Ministra Esther Dweck e outras autoridades durante o lançamento do estudo Futuros do Brasil: Sinais de Transformação . Foto: Jhonathan Braga (Ascom/MGI)
O Ministério da Gestão e da Inovação em Serviços Públicos (MGI), em parceria com o Programa das Nações Unidas para o Desenvolvimento (PNUD), lançou nesta segunda-feira (26/1), o relatório Futuros do Brasil: Sinais de Transformação (Spotlight), pesquisa colaborativa inédita que mapeia sinais emergentes de mudança em todo o país e apresenta quatro possíveis cenários para o futuro brasileiro até 2035. Com base em contribuições de mais de 500 especialistas, líderes comunitários e cidadãs e cidadãos de todas as regiões, o Spotlight identifica oportunidades e riscos críticos em 16 temas que incluem justiça social, transformação econômica e inovação em governança.

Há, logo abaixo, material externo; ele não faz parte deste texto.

-- ==== Sys2Proof/Tests/Slice0.lean ====
section
/-! SUPPORT. Tests of the model by the spec's own words and vectors (spec/95_test_vectors.md,
30_encoding.md R67), and for every statement with hypotheses a witness that meets them. -/

namespace Sys2Proof.Tests

open Sys2Proof.Machine

/-! ## Helpers -/

/-- What one instruction leaves in a field, if it completes. -/
def after {α : Type} (field : State → α) (i : Instr) (s : State) : Option α :=
  match exec i s with
  | .next t => some (field t)
  | .fault _ => none
  | .refused _ => none

/-- What one step leaves in a field, if it completes. -/
def stepped {α : Type} (field : State → α) (s : State) : Option α :=
  match step s with
  | .next t => some (field t)
  | .fault _ => none
  | .refused _ => none

/-- Flag bits with the reserved field clear, in the order G, C, N, I. -/
def fl (g c n i : Bool) : FlagBits := ⟨0#4, g, c, n, i⟩

/-- The flag bits of a word with no flags. -/
def plain : FlagBits := fl false false false false

/-- The flag bits of a word with I alone. -/
def imm : FlagBits := fl false false false true

/-- The flag bits of a word with I and N. -/
def immNeg : FlagBits := fl false false true true

/-- The reset state with a given accumulator. -/
def withAcc (a : Word) : State := { State.reset with acc := a }

/-- The reset state with a given accumulator and one cell. -/
def withCell (a : Word) (k : Nat) (v : Word) : State := { withAcc a with mem := ⟨[(k, v)]⟩ }

/-- An initialised block whose evaluation stack is full. -/
def fullStack : State := { withAcc 7#16 with estk := List.replicate 20 ⟨0x0908#16, 1#16⟩ }

/-- An initialised block with one deferred instruction. -/
def deferred (w a acc : Word) : State := { withAcc acc with estk := [⟨w, a⟩] }

/-- An initialised block whose call stack is full. -/
def fullCalls : State := { withAcc 0#16 with cstk := List.replicate 20 3#16, line := 4#16 }

/-- A block that scans the program P1 of 95_test_vectors.md, at a given line. -/
def scanning (line : Word) : State :=
  { State.reset with
    seq := .run, line := line,
    prog := [⟨0x0101#16, 5#16⟩, ⟨0x0108#16, 3#16⟩, ⟨0x0002#16, 40001#16⟩] }

/-- An idle block with one host operation to perform. -/
def asked (op : HostOp) : State := { State.reset with pending := [op] }

/-! ## Well-formedness: each check refuses an ill-formed term -/

theorem test_load_with_wrong_group_flag_is_ill_formed :
    (Instr.load (fl true false false false) 1#16).wellFormed = false := by decide

theorem test_loadGroup_with_wrong_group_flag_is_ill_formed :
    (Instr.loadGroup (fl false false false false) 1#16).wellFormed = false := by decide

theorem test_stor_with_wrong_group_flag_is_ill_formed :
    (Instr.stor (fl true false false false) 1#16).wellFormed = false := by decide

theorem test_storGroup_with_wrong_group_flag_is_ill_formed :
    (Instr.storGroup (fl false false false false) 1#16).wellFormed = false := by decide

/-! ## Decoding: a word of each row, written out from its encoding `rrrr GCNI oooooooo` -/

theorem test_decode_nop : decode [0b0000111100000000#16, 30001#16] =
    .ok (.nop (fl true true true true) 30001#16) := by rfl

theorem test_decode_load : decode [0b0000001000000001#16, 30001#16] =
    .ok (.load (fl false false true false) 30001#16) := by rfl

theorem test_decode_loadGroup : decode [0b0000101000000001#16, 30001#16] =
    .ok (.loadGroup (fl true false true false) 30001#16) := by rfl

theorem test_decode_stor : decode [0b0000001000000010#16, 30001#16] =
    .ok (.stor (fl false false true false) 30001#16) := by rfl

theorem test_decode_storGroup : decode [0b0000100000000010#16, 30001#16] =
    .ok (.storGroup (fl true false false false) 30001#16) := by rfl

theorem test_decode_set : decode [0b0000001000000011#16, 30001#16] =
    .ok (.set (fl false false true false) 30001#16) := by rfl

theorem test_decode_rst : decode [0b0000000000000100#16, 30001#16] =
    .ok (.rst (fl false false false false) 30001#16) := by rfl

theorem test_decode_and : decode [0b0000001000000101#16, 30001#16] =
    .ok (.and (fl false false true false) 30001#16) := by rfl

theorem test_decode_or : decode [0b0000000100000110#16, 30001#16] =
    .ok (.or (fl false false false true) 30001#16) := by rfl

theorem test_decode_xor : decode [0b0000001100000111#16, 30001#16] =
    .ok (.xor (fl false false true true) 30001#16) := by rfl

theorem test_decode_add : decode [0b0000100100001000#16, 30001#16] =
    .ok (.add (fl true false false true) 30001#16) := by rfl

theorem test_decode_sub : decode [0b0000100100001001#16, 30001#16] =
    .ok (.sub (fl true false false true) 30001#16) := by rfl

theorem test_decode_mul : decode [0b0000000100001010#16, 30001#16] =
    .ok (.mul (fl false false false true) 30001#16) := by rfl

theorem test_decode_div : decode [0b0000101100001011#16, 30001#16] =
    .ok (.div (fl true false true true) 30001#16) := by rfl

theorem test_decode_gt : decode [0b0000000000001100#16, 30001#16] =
    .ok (.gt (fl false false false false) 30001#16) := by rfl

theorem test_decode_ge : decode [0b0000000000001101#16, 30001#16] =
    .ok (.ge (fl false false false false) 30001#16) := by rfl

theorem test_decode_eq : decode [0b0000101100001110#16, 30001#16] =
    .ok (.eq (fl true false true true) 30001#16) := by rfl

theorem test_decode_ne : decode [0b0000000100001111#16, 30001#16] =
    .ok (.ne (fl false false false true) 30001#16) := by rfl

theorem test_decode_le : decode [0b0000010000010000#16, 30001#16] =
    .ok (.le (fl false true false false) 30001#16) := by rfl

theorem test_decode_lt : decode [0b0000001100010001#16, 30001#16] =
    .ok (.lt (fl false false true true) 30001#16) := by rfl

theorem test_decode_jump : decode [0b0000011000010010#16, 30001#16] =
    .ok (.jump (fl false true true false) 30001#16) := by rfl

theorem test_decode_call : decode [0b0000010000010011#16, 30001#16] =
    .ok (.call (fl false true false false) 30001#16) := by rfl

theorem test_decode_ret : decode [0b0000011000010100#16, 30001#16] =
    .ok (.ret (fl false true true false) 30001#16) := by rfl

theorem test_decode_close : decode [0b0000100000010101#16, 30001#16] =
    .ok (.close (fl true false false false) 30001#16) := by rfl

theorem test_decode_reserved_bits : decodeLine 0xF001#16 30001#16 =
    .load ⟨15#4, false, false, false, false⟩ 30001#16 := by rfl

theorem test_decode_undefined_opcodes :
    decodeLine 0x0016#16 1#16 = .nop plain 1#16 ∧ decodeLine 0x00FF#16 30001#16 = .nop plain 30001#16 := by
  decide

theorem test_decode_refuses_no_line :
    decode [] = .error .noWord ∧ decode [1#16] = .error .noOperand ∧
      decode [1#16, 2#16, 3#16] = .error .trailingWords := by decide

theorem test_table_word : decodeTableWord 16 0x0801 = some (.loadGroup (fl true false false false) 0#16) ∧
    decodeTableWord 32 0x75310001 = some (.load plain 30001#16) ∧ decodeTableWord 8 0x15 =
      some (.close plain 0#16) := by decide

/-! ## The assembler (30_encoding.md R67, 95_test_vectors.md 2.3) -/

theorem test_parse_source_examples :
    parse "LOAD_I".toList = 0x0101#16 ∧ parse ("LOAD_".toList ++ [openBrace]) = 0x0801#16 ∧
      parse "STOR".toList = 0x0002#16 ∧ parse "ADD_I".toList = 0x0108#16 ∧
      parse "JUMP_C".toList = 0x0412#16 ∧ parse [closeBrace] = 0x0015#16 := by decide

theorem test_parse_flags :
    parse ("ADD_I".toList ++ [openBrace]) = 0x0908#16 ∧ parse "JUMP_CN".toList = 0x0612#16 ∧
      parse "LOAD_I_N".toList = 0x0301#16 ∧ parse "LOAD_II".toList = 0x0101#16 ∧
      parse "FOO_I".toList = 0x0100#16 ∧ parse "SETI".toList = 0x0003#16 := by decide

theorem test_parse_mnemonics :
    parse "GE".toList = 0x000D#16 ∧ parse "RET".toList = 0x0014#16 ∧ parse "LD".toList = 0#16 ∧
      parse "load".toList = 0#16 ∧ parse " LOAD".toList = 0#16 ∧ parse [] = 0#16 := by decide

/-- Program P1 of 95_test_vectors.md. -/
theorem test_assemble_p1 :
    assemble [("LOAD_I".toList, 5#16), ("ADD_I".toList, 3#16), ("STOR".toList, 40001#16)] =
      (scanning 0#16).prog := by decide

/-! ## The address decoder and the access primitives (95_test_vectors.md 2.1, 2.2) -/

theorem test_address_decoder :
    decodeAddr 5#16 = some (.bitBankA, 4) ∧ decodeAddr 10026#16 = some (.bitBankB, 25) ∧
      decodeAddr 30001#16 = some (.wordBankA, 0) ∧ decodeAddr 40001#16 = some (.wordBankB, 0) ∧
      decodeAddr 9999#16 = none ∧ decodeAddr 65535#16 = none := by decide

theorem test_inverted_word_write :
    (memSet ⟨[]⟩ 30005#16 0x1234#16 true).cells = [(30005, 0xEDCB#16)] ∧
      memGet ⟨[(30005, 0xEDCB#16)]⟩ 30005#16 true = 0x1234#16 := by decide

theorem test_bit_write_collapses :
    (memSet ⟨[]⟩ 10001#16 7#16 false).cells = [(10001, 1#16)] ∧
      (memSet ⟨[(10001, 1#16)]⟩ 10001#16 5#16 true).cells = [] ∧
      memGet ⟨[]⟩ 1#16 true = 1#16 ∧ memGet ⟨[]⟩ 20001#16 true = 0#16 := by decide

/-! ## One step of each instruction (95_test_vectors.md 2.4 to 2.8) -/

theorem test_nop : after (fun t => (t.line, t.acc)) (.nop plain 123#16)
    { withAcc 7#16 with line := 4#16 } = some (5#16, 7#16) := by decide

theorem test_nop_wraps : after (·.line) (.nop plain 0#16)
    { withAcc 7#16 with line := 65535#16 } = some 0#16 := by decide

theorem test_set : after (·.mem.cells) (.set plain 10001#16) (withAcc 2#16) =
    some [(10001, 1#16)] := by decide

theorem test_set_word : after (·.mem.cells) (.set plain 30003#16) (withCell 1#16 30003 500#16) =
    some [(30003, 1#16)] := by decide

theorem test_rst : after (·.mem.cells) (.rst plain 10002#16) (withCell 1#16 10002 1#16) = some [] := by
  decide

theorem test_rst_n_keeps : after (·.mem.cells) (.rst (fl false false true false) 10002#16)
    (withCell 1#16 10002 1#16) = some [(10002, 1#16)] := by decide

theorem test_load_n : after (·.acc) (.load (fl false false true false) 30001#16)
    (withCell 0#16 30001 1234#16) = some 64301#16 := by decide

theorem test_load_in : after (·.acc) (.load immNeg 5#16) (withAcc 0#16) = some 5#16 := by decide

theorem test_load_group : after (fun t => (t.estk, t.acc)) (.loadGroup (fl true false false false) 30000#16)
    (withAcc 9#16) = some ([⟨0x0801#16, 9#16⟩], 30000#16) := by decide

theorem test_load_group_overflow : after (fun t => (t.esp, t.acc, t.edisc))
    (.loadGroup (fl true false false false) 30000#16) fullStack = some (20, 7#16, 1#16) := by decide

theorem test_stor_n : after (·.mem.cells) (.stor (fl false false true false) 40001#16) (withAcc 8#16) =
    some [(40001, 65527#16)] := by decide

theorem test_stor_bit : after (·.mem.cells) (.stor plain 3#16) (withAcc 2#16) = some [(3, 1#16)] := by
  decide

theorem test_stor_group : after (fun t => (t.estk, t.acc)) (.storGroup (fl true false false false) 40000#16)
    (withAcc 99#16) = some ([⟨0x0802#16, 99#16⟩], 40000#16) := by decide

theorem test_add_group : after (fun t => (t.estk, t.acc)) (.add (fl true false false false) 30001#16)
    (withCell 5#16 30001 10#16) = some ([⟨0x0808#16, 5#16⟩], 10#16) := by decide

theorem test_div_invalid_address : after (·.acc) (.div plain 20001#16) (withAcc 9#16) = some 0#16 := by
  decide

theorem test_and : after (·.acc) (.and imm 60#16) (withAcc 240#16) = some 48#16 := by
  decide

theorem test_and_2 : after (·.acc) (.and immNeg 0#16) (withAcc 65535#16) = some 65535#16 := by
  decide

theorem test_or : after (·.acc) (.or imm 256#16) (withAcc 1#16) = some 257#16 := by
  decide

theorem test_or_2 : after (·.acc) (.or immNeg 0#16) (withAcc 0#16) = some 65535#16 := by
  decide

theorem test_xor : after (·.acc) (.xor imm 3855#16) (withAcc 255#16) = some 4080#16 := by
  decide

No lançamento, estiveram presentes a ministra Esther Dweck (MGI), o secretário extraordinário para a Transformação do Estado, Francisco Gaetani, o representante residente do PNUD, Claudio Providas, o embaixador André Correa do Lago, presidente da COP30, e a especialista de programa da Unidade de Governança e Justiça para o desenvolvimento do PNUD, Andréa Bolzon, que apresentou os principais resultados da pesquisa.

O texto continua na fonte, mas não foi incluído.